### Required work
Print the following entries without any change.

### Data entries
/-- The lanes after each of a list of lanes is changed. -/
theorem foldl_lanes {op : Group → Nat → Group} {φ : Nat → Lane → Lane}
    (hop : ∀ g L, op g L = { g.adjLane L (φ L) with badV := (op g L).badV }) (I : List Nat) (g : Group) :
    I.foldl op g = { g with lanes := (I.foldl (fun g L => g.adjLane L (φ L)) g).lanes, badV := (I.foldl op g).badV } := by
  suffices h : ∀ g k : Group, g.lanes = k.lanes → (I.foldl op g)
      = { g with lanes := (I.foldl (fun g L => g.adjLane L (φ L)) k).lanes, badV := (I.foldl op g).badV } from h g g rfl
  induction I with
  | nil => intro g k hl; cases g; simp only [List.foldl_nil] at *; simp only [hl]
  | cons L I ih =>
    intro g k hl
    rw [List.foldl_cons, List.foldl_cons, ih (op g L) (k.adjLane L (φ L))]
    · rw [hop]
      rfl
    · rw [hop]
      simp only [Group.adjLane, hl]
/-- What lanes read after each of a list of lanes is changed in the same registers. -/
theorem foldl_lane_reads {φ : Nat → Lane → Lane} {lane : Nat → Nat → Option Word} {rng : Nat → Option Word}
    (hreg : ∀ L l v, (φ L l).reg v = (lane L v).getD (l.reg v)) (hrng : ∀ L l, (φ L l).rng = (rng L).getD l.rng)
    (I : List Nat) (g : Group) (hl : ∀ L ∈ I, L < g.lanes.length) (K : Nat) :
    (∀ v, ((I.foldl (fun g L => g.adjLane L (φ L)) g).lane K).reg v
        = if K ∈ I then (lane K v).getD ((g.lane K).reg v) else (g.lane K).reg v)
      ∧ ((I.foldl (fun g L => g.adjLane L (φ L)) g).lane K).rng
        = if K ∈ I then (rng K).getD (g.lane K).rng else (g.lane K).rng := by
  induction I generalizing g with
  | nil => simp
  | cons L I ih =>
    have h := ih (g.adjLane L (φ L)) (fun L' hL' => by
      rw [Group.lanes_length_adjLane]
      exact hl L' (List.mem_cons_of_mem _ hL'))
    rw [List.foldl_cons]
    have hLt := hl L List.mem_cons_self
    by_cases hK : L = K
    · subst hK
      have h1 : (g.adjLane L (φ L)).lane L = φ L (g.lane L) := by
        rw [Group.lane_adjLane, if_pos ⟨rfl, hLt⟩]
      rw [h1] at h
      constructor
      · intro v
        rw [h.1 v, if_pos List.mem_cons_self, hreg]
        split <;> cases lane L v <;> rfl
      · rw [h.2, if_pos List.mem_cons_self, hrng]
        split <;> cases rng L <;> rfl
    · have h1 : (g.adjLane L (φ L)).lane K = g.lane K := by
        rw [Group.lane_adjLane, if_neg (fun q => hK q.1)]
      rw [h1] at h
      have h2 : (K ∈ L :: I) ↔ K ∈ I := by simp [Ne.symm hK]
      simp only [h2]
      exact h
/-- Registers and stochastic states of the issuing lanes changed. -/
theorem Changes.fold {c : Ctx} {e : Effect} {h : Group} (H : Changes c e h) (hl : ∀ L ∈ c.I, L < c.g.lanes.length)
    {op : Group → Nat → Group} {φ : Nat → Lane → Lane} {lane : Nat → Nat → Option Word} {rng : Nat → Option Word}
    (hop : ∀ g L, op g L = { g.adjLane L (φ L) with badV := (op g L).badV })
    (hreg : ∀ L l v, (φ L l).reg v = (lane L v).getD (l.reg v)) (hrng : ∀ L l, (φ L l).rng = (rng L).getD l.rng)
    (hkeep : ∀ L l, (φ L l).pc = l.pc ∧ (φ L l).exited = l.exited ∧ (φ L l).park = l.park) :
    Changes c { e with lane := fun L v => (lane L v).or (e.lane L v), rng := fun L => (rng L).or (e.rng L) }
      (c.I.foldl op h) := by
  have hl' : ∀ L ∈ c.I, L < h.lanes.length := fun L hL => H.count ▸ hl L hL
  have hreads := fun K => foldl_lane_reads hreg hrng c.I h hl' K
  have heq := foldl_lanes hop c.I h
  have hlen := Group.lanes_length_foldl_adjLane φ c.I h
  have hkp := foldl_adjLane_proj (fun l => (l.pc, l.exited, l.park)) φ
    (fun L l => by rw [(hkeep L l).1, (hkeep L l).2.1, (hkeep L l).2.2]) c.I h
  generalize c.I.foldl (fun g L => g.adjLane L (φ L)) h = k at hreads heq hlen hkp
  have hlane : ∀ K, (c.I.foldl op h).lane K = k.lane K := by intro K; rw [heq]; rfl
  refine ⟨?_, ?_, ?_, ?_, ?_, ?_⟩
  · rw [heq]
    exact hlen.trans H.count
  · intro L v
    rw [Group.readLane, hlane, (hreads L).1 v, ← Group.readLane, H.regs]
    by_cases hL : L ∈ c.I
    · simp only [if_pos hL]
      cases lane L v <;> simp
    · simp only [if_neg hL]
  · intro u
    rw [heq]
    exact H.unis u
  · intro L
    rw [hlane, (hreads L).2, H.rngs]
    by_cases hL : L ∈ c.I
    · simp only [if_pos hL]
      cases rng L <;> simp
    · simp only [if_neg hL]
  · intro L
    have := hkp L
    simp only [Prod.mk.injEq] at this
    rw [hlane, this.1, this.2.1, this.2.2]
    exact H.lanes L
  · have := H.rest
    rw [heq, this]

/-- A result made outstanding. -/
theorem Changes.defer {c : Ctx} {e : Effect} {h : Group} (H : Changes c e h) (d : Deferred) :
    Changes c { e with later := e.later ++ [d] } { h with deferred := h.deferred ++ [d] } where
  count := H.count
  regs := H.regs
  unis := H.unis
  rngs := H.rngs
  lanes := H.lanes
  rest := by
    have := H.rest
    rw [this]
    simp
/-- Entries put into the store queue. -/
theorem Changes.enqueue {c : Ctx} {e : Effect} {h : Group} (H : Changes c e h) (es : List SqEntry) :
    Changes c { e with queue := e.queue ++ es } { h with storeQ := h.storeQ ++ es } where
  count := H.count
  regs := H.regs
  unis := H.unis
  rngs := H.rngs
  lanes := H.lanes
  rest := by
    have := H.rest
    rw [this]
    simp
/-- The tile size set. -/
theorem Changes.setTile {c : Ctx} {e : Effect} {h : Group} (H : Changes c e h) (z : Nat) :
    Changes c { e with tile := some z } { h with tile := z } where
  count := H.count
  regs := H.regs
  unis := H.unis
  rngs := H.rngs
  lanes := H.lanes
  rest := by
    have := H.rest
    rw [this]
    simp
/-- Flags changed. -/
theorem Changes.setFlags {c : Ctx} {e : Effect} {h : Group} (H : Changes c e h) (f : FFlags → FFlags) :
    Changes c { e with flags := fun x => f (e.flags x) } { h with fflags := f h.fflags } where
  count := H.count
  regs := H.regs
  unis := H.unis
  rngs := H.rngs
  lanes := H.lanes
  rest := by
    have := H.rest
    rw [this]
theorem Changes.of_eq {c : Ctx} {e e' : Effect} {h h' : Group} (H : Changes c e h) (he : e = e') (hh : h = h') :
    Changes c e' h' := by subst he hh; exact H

### Reply to the task
/-- The lanes after each of a list of lanes is changed. -/
theorem foldl_lanes {op : Group → Nat → Group} {φ : Nat → Lane → Lane}
    (hop : ∀ g L, op g L = { g.adjLane L (φ L) with badV := (op g L).badV }) (I : List Nat) (g : Group) :
    I.foldl op g = { g with lanes := (I.foldl (fun g L => g.adjLane L (φ L)) g).lanes, badV := (I.foldl op g).badV } := by
  suffices h : ∀ g k : Group, g.lanes = k.lanes → (I.foldl op g)
      = { g with lanes := (I.foldl (fun g L => g.adjLane L (φ L)) k).lanes, badV := (I.foldl op g).badV } from h g g rfl
  induction I with
  | nil => intro g k hl; cases g; simp only [List.foldl_nil] at *; simp only [hl]
  | cons L I ih =>
    intro g k hl
    rw [List.foldl_cons, List.foldl_cons, ih (op g L) (k.adjLane L (φ L))]
    · rw [hop]
      rfl
    · rw [hop]
      simp only [Group.adjLane, hl]
/-- What lanes read after each of a list of lanes is changed in the same registers. -/
theorem foldl_lane_reads {φ : Nat → Lane → Lane} {lane : Nat → Nat → Option Word} {rng : Nat → Option Word}
    (hreg : ∀ L l v, (φ L l).reg v = (lane L v).getD (l.reg v)) (hrng : ∀ L l, (φ L l).rng = (rng L).getD l.rng)
    (I : List Nat) (g : Group) (hl : ∀ L ∈ I, L < g.lanes.length) (K : Nat) :
    (∀ v, ((I.foldl (fun g L => g.adjLane L (φ L)) g).lane K).reg v
        = if K ∈ I then (lane K v).getD ((g.lane K).reg v) else (g.lane K).reg v)
      ∧ ((I.foldl (fun g L => g.adjLane L (φ L)) g).lane K).rng
        = if K ∈ I then (rng K).getD (g.lane K).rng else (g.lane K).rng := by
  induction I generalizing g with
  | nil => simp
  | cons L I ih =>
    have h := ih (g.adjLane L (φ L)) (fun L' hL' => by
      rw [Group.lanes_length_adjLane]
      exact hl L' (List.mem_cons_of_mem _ hL'))
    rw [List.foldl_cons]
    have hLt := hl L List.mem_cons_self
    by_cases hK : L = K
    · subst hK
      have h1 : (g.adjLane L (φ L)).lane L = φ L (g.lane L) := by
        rw [Group.lane_adjLane, if_pos ⟨rfl, hLt⟩]
      rw [h1] at h
      constructor
      · intro v
        rw [h.1 v, if_pos List.mem_cons_self, hreg]
        split <;> cases lane L v <;> rfl
      · rw [h.2, if_pos List.mem_cons_self, hrng]
        split <;> cases rng L <;> rfl
    · have h1 : (g.adjLane L (φ L)).lane K = g.lane K := by
        rw [Group.lane_adjLane, if_neg (fun q => hK q.1)]
      rw [h1] at h
      have h2 : (K ∈ L :: I) ↔ K ∈ I := by simp [Ne.symm hK]
      simp only [h2]
      exact h
/-- Registers and stochastic states of the issuing lanes changed. -/
theorem Changes.fold {c : Ctx} {e : Effect} {h : Group} (H : Changes c e h) (hl : ∀ L ∈ c.I, L < c.g.lanes.length)
    {op : Group → Nat → Group} {φ : Nat → Lane → Lane} {lane : Nat → Nat → Option Word} {rng : Nat → Option Word}
    (hop : ∀ g L, op g L = { g.adjLane L (φ L) with badV := (op g L).badV })
    (hreg : ∀ L l v, (φ L l).reg v = (lane L v).getD (l.reg v)) (hrng : ∀ L l, (φ L l).rng = (rng L).getD l.rng)
    (hkeep : ∀ L l, (φ L l).pc = l.pc ∧ (φ L l).exited = l.exited ∧ (φ L l).park = l.park) :
    Changes c { e with lane := fun L v => (lane L v).or (e.lane L v), rng := fun L => (rng L).or (e.rng L) }
      (c.I.foldl op h) := by
  have hl' : ∀ L ∈ c.I, L < h.lanes.length := fun L hL => H.count ▸ hl L hL
  have hreads := fun K => foldl_lane_reads hreg hrng c.I h hl' K
  have heq := foldl_lanes hop c.I h
  have hlen := Group.lanes_length_foldl_adjLane φ c.I h
  have hkp := foldl_adjLane_proj (fun l => (l.pc, l.exited, l.park)) φ
    (fun L l => by rw [(hkeep L l).1, (hkeep L l).2.1, (hkeep L l).2.2]) c.I h
  generalize c.I.foldl (fun g L => g.adjLane L (φ L)) h = k at hreads heq hlen hkp
  have hlane : ∀ K, (c.I.foldl op h).lane K = k.lane K := by intro K; rw [heq]; rfl
  refine ⟨?_, ?_, ?_, ?_, ?_, ?_⟩
  · rw [heq]
    exact hlen.trans H.count
  · intro L v
    rw [Group.readLane, hlane, (hreads L).1 v, ← Group.readLane, H.regs]
    by_cases hL : L ∈ c.I
    · simp only [if_pos hL]
      cases lane L v <;> simp
    · simp only [if_neg hL]
  · intro u
    rw [heq]
    exact H.unis u
  · intro L
    rw [hlane, (hreads L).2, H.rngs]
    by_cases hL : L ∈ c.I
    · simp only [if_pos hL]
      cases rng L <;> simp
    · simp only [if_neg hL]
  · intro L
    have := hkp L
    simp only [Prod.mk.injEq] at this
    rw [hlane, this.1, this.2.1, this.2.2]
    exact H.lanes L
  · have := H.rest
    rw [heq, this]

/-- A result made outstanding. -/
theorem Changes.defer {c : Ctx} {e : Effect} {h : Group} (H : Changes c e h) (d : Deferred) :
    Changes c { e with later := e.later ++ [d] } { h with deferred := h.deferred ++ [d] } where
  count := H.count
  regs := H.regs
  unis := H.unis
  rngs := H.rngs
  lanes := H.lanes
  rest := by
    have := H.rest
    rw [this]
    simp
/-- Entries put into the store queue. -/
theorem Changes.enqueue {c : Ctx} {e : Effect} {h : Group} (H : Changes c e h) (es : List SqEntry) :
    Changes c { e with queue := e.queue ++ es } { h with storeQ := h.storeQ ++ es } where
  count := H.count
  regs := H.regs
  unis := H.unis
  rngs := H.rngs
  lanes := H.lanes
  rest := by
    have := H.rest
    rw [this]
    simp
/-- The tile size set. -/
theorem Changes.setTile {c : Ctx} {e : Effect} {h : Group} (H : Changes c e h) (z : Nat) :
    Changes c { e with tile := some z } { h with tile := z } where
  count := H.count
  regs := H.regs
  unis := H.unis
  rngs := H.rngs
  lanes := H.lanes
  rest := by
    have := H.rest
    rw [this]
    simp
/-- Flags changed. -/
theorem Changes.setFlags {c : Ctx} {e : Effect} {h : Group} (H : Changes c e h) (f : FFlags → FFlags) :
    Changes c { e with flags := fun x => f (e.flags x) } { h with fflags := f h.fflags } where
  count := H.count
  regs := H.regs
  unis := H.unis
  rngs := H.rngs
  lanes := H.lanes
  rest := by
    have := H.rest
    rw [this]
theorem Changes.of_eq {c : Ctx} {e e' : Effect} {h h' : Group} (H : Changes c e h) (he : e = e') (hh : h = h') :
    Changes c e' h' := by subst he hh; exact H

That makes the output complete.